/-- An area code is two letters (R137). -/
theorem areaCode_iff (a b : Byte) (l : List Code) : areaCode a b = some l ↔ ∃ x y, byteToCode a = some x ∧ byteToCode b = some y ∧
      x.toNat < 26 ∧ y.toNat < 26 ∧ l = [x, y] := by
  simp only [areaCode]
  rcases byteToCode a with _ | x <;> rcases byteToCode b with _ | y <;> simp [isLetter]
  constructor
  · rintro ⟨⟨h1, h2⟩, rfl⟩; exact ⟨h1, h2, rfl⟩
  · rintro ⟨h1, h2, rfl⟩; exact ⟨⟨h1, h2⟩, rfl⟩

/-- The area codes of a body are its pairs of letters, in order (R137). -/
theorem areaCodes_iff : ∀ (n : Nat) (codes : List Byte) (areas : List (List Code)), 2 * n ≤ codes.length →
    (areaCodes n codes = some areas ↔ areas.length = n ∧ ∀ k, k < n → ∃ (a b : Byte) (x y : Code),
      codes[2 * k]? = some a ∧ codes[2 * k + 1]? = some b ∧ byteToCode a = some x ∧ byteToCode b = some y ∧
      x.toNat < 26 ∧ y.toNat < 26 ∧ areas[k]? = some [x, y]) := by
  intro n
  induction n with
  | zero => intro codes areas _; cases areas <;> simp [areaCodes]
  | succ n ih =>
    intro codes areas hl
    match codes, hl with
    | a :: b :: rest, hl =>
      have hr : 2 * n ≤ rest.length := by simp at hl; omega
      simp only [areaCodes]
      constructor
      · intro h
        split at h
        next x xs hx hxs =>
          obtain rfl := Option.some.inj h
          obtain ⟨x1, x2, h1, h2, h3, h4, rfl⟩ := (areaCode_iff a b x).1 hx
          obtain ⟨g1, g2⟩ := (ih rest xs hr).1 hxs
          refine ⟨by simp [g1], ?_⟩
          rintro (_ | k) hk
          · exact ⟨a, b, x1, x2, by simp, by simp, h1, h2, h3, h4, by simp⟩
          · obtain ⟨a', b', x', y', q⟩ := g2 k (by omega)
            refine ⟨a', b', x', y', ?_⟩
            have e1 : 2 * (k + 1) = 2 * k + 1 + 1 := by omega
            simpa [e1] using q
        · cases h
      · rintro ⟨h1, h2⟩
        match areas, h1 with
        | l :: ls, h1 =>
          obtain ⟨a', b', x, y, q1, q2, q3, q4, q5, q6, q7⟩ := h2 0 (by omega)
          simp at q1 q2 q7
          subst q1 q2
          have e1 := (areaCode_iff a b l).2 ⟨x, y, q3, q4, q5, q6, q7⟩
          have e2 := (ih rest ls hr).2 ⟨by simpa using h1, by
            intro k hk
            obtain ⟨a', b', x', y', q⟩ := h2 (k + 1) (by omega)
            refine ⟨a', b', x', y', ?_⟩
            have e1 : 2 * (k + 1) = 2 * k + 1 + 1 := by omega
            simpa [e1] using q⟩
          rw [e1, e2]
    | [_], hl => simp at hl; omega
    | [], hl => simp at hl

/-! ### Sums and digits -/

theorem codeSum_foldl (cs : List Code) : ∀ n : Nat, cs.foldl (fun n c => n + c.toNat) n = n + (cs.map BitVec.toNat).sum := by
  induction cs with
  | nil => simp
  | cons c cs ih => intro n; simp [ih]; omega

/-- The sum of code values (R79, R170). -/
theorem codeSum_eq (cs : List Code) : codeSum cs = (cs.map BitVec.toNat).sum := by
  simp [codeSum, codeSum_foldl]

theorem digitCode_value (c : Code) (h : isDigit c = true) (k : Nat) : digitCode (10 * k + digitValue c) = c := by
  simp only [isDigit, Bool.and_eq_true, decide_eq_true_eq] at h
  apply BitVec.eq_of_toNat_eq
  simp only [digitCode, digitValue, BitVec.toNat_ofNat]
  omega

theorem digitValue_lt (c : Code) (h : isDigit c = true) : digitValue c < 10 := by
  simp only [isDigit, Bool.and_eq_true, decide_eq_true_eq] at h
  simp only [digitValue]; omega

theorem digitValue_digitCode (n : Nat) : digitValue (digitCode n) = n % 10 := by
  simp only [digitValue, digitCode, BitVec.toNat_ofNat]; omega

theorem isDigit_digitCode (n : Nat) : isDigit (digitCode n) = true := by
  simp only [isDigit, digitCode, BitVec.toNat_ofNat, Bool.and_eq_true, decide_eq_true_eq]; omega

/-- Digit codes read and written back (Table 12-4). -/
theorem digits_two (a b : Code) (ha : isDigit a = true) (hb : isDigit b = true) :
    digits 2 (readDigits [a, b]) = [a, b] := by
  have h1 := digitCode_value a ha 0
  have h2 := digitCode_value b hb (digitValue a)
  have h3 := digitValue_lt b hb
  simp only [readDigits, List.foldl, digits]
  have e : (0 * 10 + digitValue a) * 10 + digitValue b = 10 * digitValue a + digitValue b := by omega
  rw [e]
  have e2 : (10 * digitValue a + digitValue b) / 10 ^ 1 = 10 * 0 + digitValue a := by omega
  have e3 : (10 * digitValue a + digitValue b) / 10 ^ 0 = 10 * digitValue a + digitValue b := by omega
  rw [e2, e3, h1, h2]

—————

Look back at the entries above. Retype the line with "subst q1 q2", the line with "and digits -/", and all lines in between.

          subst q1 q2
          have e1 := (areaCode_iff a b l).2 ⟨x, y, q3, q4, q5, q6, q7⟩
          have e2 := (ih rest ls hr).2 ⟨by simpa using h1, by
            intro k hk
            obtain ⟨a', b', x', y', q⟩ := h2 (k + 1) (by omega)
            refine ⟨a', b', x', y', ?_⟩
            have e1 : 2 * (k + 1) = 2 * k + 1 + 1 := by omega
            simpa [e1] using q⟩
          rw [e1, e2]
    | [_], hl => simp at hl; omega
    | [], hl => simp at hl

/-! ### Sums and digits -/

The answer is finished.